问题
Intel's intrinsic guide lists the intrinsic _mm256_loadu_epi32:
_m256i _mm256_loadu_epi32 (void const* mem_addr);
/*
Instruction: vmovdqu32 ymm, m256
CPUID Flags: AVX512VL + AVX512F
Description
Load 256-bits (composed of 8 packed 32-bit integers) from memory into dst.
mem_addr does not need to be aligned on any particular boundary.
Operation
a[255:0] := MEM[mem_addr+255:mem_addr]
dst[MAX:256] := 0
*/
But clang and gcc do not provide this intrinsic. Instead they provide (in file avx512vlintrin.h
) only the masked versions
_mm256_mask_loadu_epi32 (__m256i, __mmask8, void const *);
_mm256_maskz_loadu_epi32 (__mmask8, void const *);
which boil down to the same instruction vmovdqu32
. My question: how can I emulate _mm256_loadu_epi32
:
inline _m256i _mm256_loadu_epi32(void const* mem_addr)
{
/* code using vmovdqu32 and compiles with gcc */
}
without writing assembly, i.e. using only intrinsics available?
回答1:
Just use _mm256_loadu_si256
like a normal person. The only thing the AVX512 intrinsic gives you is a nicer prototype (const void*
instead of const __m256i*
).
@chtz suggests out that you might still want to write a wrapper function yourself to get the void*
prototype. But don't call it _mm256_loadu_epi32
; some future GCC version will probably add that for compat with Intel's docs and break your code.

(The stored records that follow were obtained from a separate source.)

/-! ### What the updates of one field read -/

@[simp] theorem setTile_reg (s : State) (n : Nat) (t : Tile) (a : Nat) : (s.setTile n t).reg a = s.reg a := rfl
@[simp] theorem setRing_reg (s : State) (n : Nat) (r : Ring) (a : Nat) : (s.setRing n r).reg a = s.reg a := rfl
@[simp] theorem setReg_tile (s : State) (a : Nat) (v : Word) (n : Nat) : (s.setReg a v).tile n = s.tile n := rfl
@[simp] theorem wr_tile (s : State) (a : Nat) (f : Fld) (v n : Nat) : (s.wr a f v).tile n = s.tile n := rfl
@[simp] theorem setReg_ring (s : State) (a : Nat) (v : Word) (n : Nat) : (s.setReg a v).ring n = s.ring n := rfl
@[simp] theorem wr_ring (s : State) (a : Nat) (f : Fld) (v n : Nat) : (s.wr a f v).ring n = s.ring n := rfl

end Sys2Proof.Machine
end

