/-! ### Hypotheses: matrix arrays, Loupe, Speedwell -/

/-- A 1 by 1 by k BF16 matrix descriptor. -/
def mDesc (k : Nat) : Nat := 0x10 + 0x1000 * 2 ^ 64 + 8 * 2 ^ 120 + 0x2000 * 2 ^ 128 + 8 * 2 ^ 184 + 0x3000 * 2 ^ 192 + 8 * 2 ^ 248 + 2 ^ 256 + 2 ^ 276 +
  k * 2 ^ 296 + 2 ^ 320 + 2 ^ 336 + 2 ^ 352 + 0x3F800000 * 2 ^ 384
def mW (d : Nat) : Work := wk d
def mOff (d : Nat) : State := cT tsBusy (offer (mW d))
theorem test_hyp_MatrixSets_1 : (mOff (mDesc 1)).matSrc 5 = some (mW (mDesc 1), 0) ∧ (mOff (mDesc 1)).tst 5 = tsBusy ∧ ((mOff (mDesc 1)).tile 5).mat = none ∧
    ((mOff (mDesc 1)).tile 5).outs = [] ∧ (mOff (mDesc 1)).resil = true ∧ matBad (mW (mDesc 1)).desc = false ∧ matM (mW (mDesc 1)).desc ≠ 0 ∧
    matN (mW (mDesc 1)).desc ≠ 0 ∧ tileClocks (mW (mDesc 1)).desc ≤ 150000 ∧ matBad (mW (mDesc 1 + 2 ^ 511)).desc = true ∧
    (mOff (mDesc 1 + 2 ^ 511)).matSrc 5 = some (mW (mDesc 1 + 2 ^ 511), 0) ∧
    (mOff (mDesc 1 - 2 ^ 256)).matSrc 5 = some (mW (mDesc 1 - 2 ^ 256), 0) ∧ matBad (mW (mDesc 1 - 2 ^ 256)).desc = false ∧
    matM (mW (mDesc 1 - 2 ^ 256)).desc = 0 := by decide +kernel
def mBlk : WBlk := ⟨[denseCol ⟨List.replicate 32 0x3F80, []⟩], false⟩
def mJob (d : Nat) (b : Option WBlk) : MatJob := { newJob (mW d) 0 .clover with active := b }
def mRun (d : Nat) (b : Option WBlk) (f : Tile → Tile) : State := atc 0 (cT tsBusy fun t => f { t with mat := some (mJob d b) })
theorem test_hyp_MatrixSets_2 : ((mRun (mDesc 1) none id).tile 5).mat = some (mJob (mDesc 1) none) ∧ (mJob (mDesc 1) none).path = .clover ∧
    (mJob (mDesc 1) none).active = none ∧ 0 < matTiles (mW (mDesc 1)).desc ∧
    ((mRun (mDesc 1) none id).readBlock 0 ((mRun (mDesc 1) none id).jobPasid (mJob (mDesc 1) none)) (matB (mW (mDesc 1)).desc) (matSparse (mW (mDesc 1)).desc)
      (tileCol0 (mW (mDesc 1)).desc 0) (tileCols (mW (mDesc 1)).desc 0) 0 (matSpan (mW (mDesc 1)).desc)).1.tile 5 = (mRun (mDesc 1) none id).tile 5 ∧
    ((mRun (mDesc 1) none id).readBlock 0 ((mRun (mDesc 1) none id).jobPasid (mJob (mDesc 1) none)) (matB (mW (mDesc 1)).desc) (matSparse (mW (mDesc 1)).desc)
      (tileCol0 (mW (mDesc 1)).desc 0) (tileCols (mW (mDesc 1)).desc 0) 0 (matSpan (mW (mDesc 1)).desc)).2.1.isSome = true := by decide +kernel
def mCmd : Line := BitVec.ofNat 512 clvC
def mClv (b : Option WBlk) : State := cT tsBusy fun t => { t with clv := [mCmd], mvc := [mCmd], wblk := b }
def mClv2 : State := cT tsBusy fun t => { t with clv := [mCmd, mCmd], wblk := some mBlk }
def mSums (cols : List (List (List Nat) × List Nat)) : List V := addSet (cmdFa mCmd) (cmdFb mCmd) (Bank.zero.part (cmdRows mCmd) (cmdCols mCmd))
  ((List.range (cmdRows mCmd)).map (fun i => stagedSeg (cmdFa mCmd) (cmdSpan mCmd) (cmdKlen mCmd)
    ((mClv none).tsBytes 5 (cmdAct mCmd + i * cmdActStride mCmd) (stagedRow (cmdFa mCmd) (cmdSpan mCmd))))) cols
theorem test_hyp_MatrixSets_3 : ((mClv none).tile 5).mat = none ∧ ((mClv none).tile 5).clv = mCmd :: [] ∧ ((mClv none).tile 5).wblk = none ∧
    ((mClv none).tile 5).mvc = mCmd :: [] ∧ (mClv none).bankHeld 5 2 = false ∧ cmdFirst mCmd = true ∧
    ((mClv none).tile 5).seq.fault = none ∧ ((mClv (some mBlk)).tile 5).wblk = some mBlk ∧ ((mClv (some mBlk)).tile 5).clv = mCmd :: [] ∧
    (mClv (some mBlk)).bankHeld 5 (cmdBank mCmd) = false ∧ (mClv2.tile 5).clv = [mCmd, mCmd] ∧ (mClv2.tile 5).wblk = some mBlk ∧
    (mClv2.tile 5).wnext = none ∧ (mSums mBlk.cols).length = cmdRows mCmd * cmdCols mCmd := by decide +kernel
theorem test_hyp_MatrixSets_4 : ((mRun (mDesc 1) (some mBlk) id).tile 5).mat = some (mJob (mDesc 1) (some mBlk)) ∧
    (mJob (mDesc 1) (some mBlk)).active = some mBlk ∧ (mJob (mDesc 1) (some mBlk)).set = 0 ∧ ((mRun (mDesc 1) (some mBlk) id).tile 5).outs = [] ∧
    (let r := (mRun (mDesc 1) (some mBlk) id).readSegs 0 ((mRun (mDesc 1) (some mBlk) id).jobPasid (mJob (mDesc 1) (some mBlk))) (matA (mW (mDesc 1)).desc)
      (tileRow0 (mW (mDesc 1)).desc 0) (tileRows (mW (mDesc 1)).desc 0) 0 (matSpan (mW (mDesc 1)).desc)
     r.2 = .ok [⟨List.replicate 32 0, [127]⟩] false ∧ r.1.tile 5 = (mRun (mDesc 1) (some mBlk) id).tile 5) := by decide +kernel
def mFlt : State := eOpen (mRun (mDesc 1) none (hold (mW (mDesc 1))))
theorem test_hyp_MatrixSets_5 : (mFlt.tile 5).mat = some (mJob (mDesc 1) none) ∧ (mFlt.tile 5).seq.held = some (mW (mDesc 1)) ∧
    (mFlt.tile 5).seq.fault = none ∧ mFlt.journaled 5 = true ∧ (mFlt.epo 5).jrnl.length < journalCap := by decide +kernel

You don't even want the compiler to emit vmovdqu32 ymm
when you're not masking; vmovdqu ymm
is shorter and does exactly the same thing, with no penalty for mixing with EVEX-encoded instructions. The compiler can always use an vmovdqu32
or 64
if it wants to load into ymm16..31, otherwise you want it to use a shorter VEX-coded AVX1 vmovdqu
.
I'm pretty sure that GCC treats _mm256_maskz_epi32(0xffu,ptr)

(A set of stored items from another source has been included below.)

-- ==== Sys2Proof/Word.lean ====
section
/-! DEFINITION. The operand types of the core: the 64-bit Word and the byte of buffer memory (00_scope.md R7). -/

namespace Sys2Proof

/-- A Word: "an unsigned 64-bit integer", bit 0 the least significant (00_scope.md R7). -/
abbrev Word := BitVec 64

/-- One byte of buffer memory (20_memory.md R32). -/
abbrev Byte := BitVec 8

/-- The round-key schedule: exactly 54 Words (10_state.md R21). -/
abbrev Schedule := Vector Word 54

end Sys2Proof
end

exactly the same as _mm256_loadu_si256((const __m256i*)ptr)
and makes the same asm regardless of which one you use. It can optimize away the 0xffu
mask and simply use an unmasked load, but there's no need for that extra complication in your source.
But unfortunately current GCC will pessimize to vmovdqu32 ymm0, [mem]
when AVX512VL is enabled (e.g. -march=skylake-avx512
) even when you write _mm256_loadu_si256
. This is a missed-optimization, GCC Bug 89346.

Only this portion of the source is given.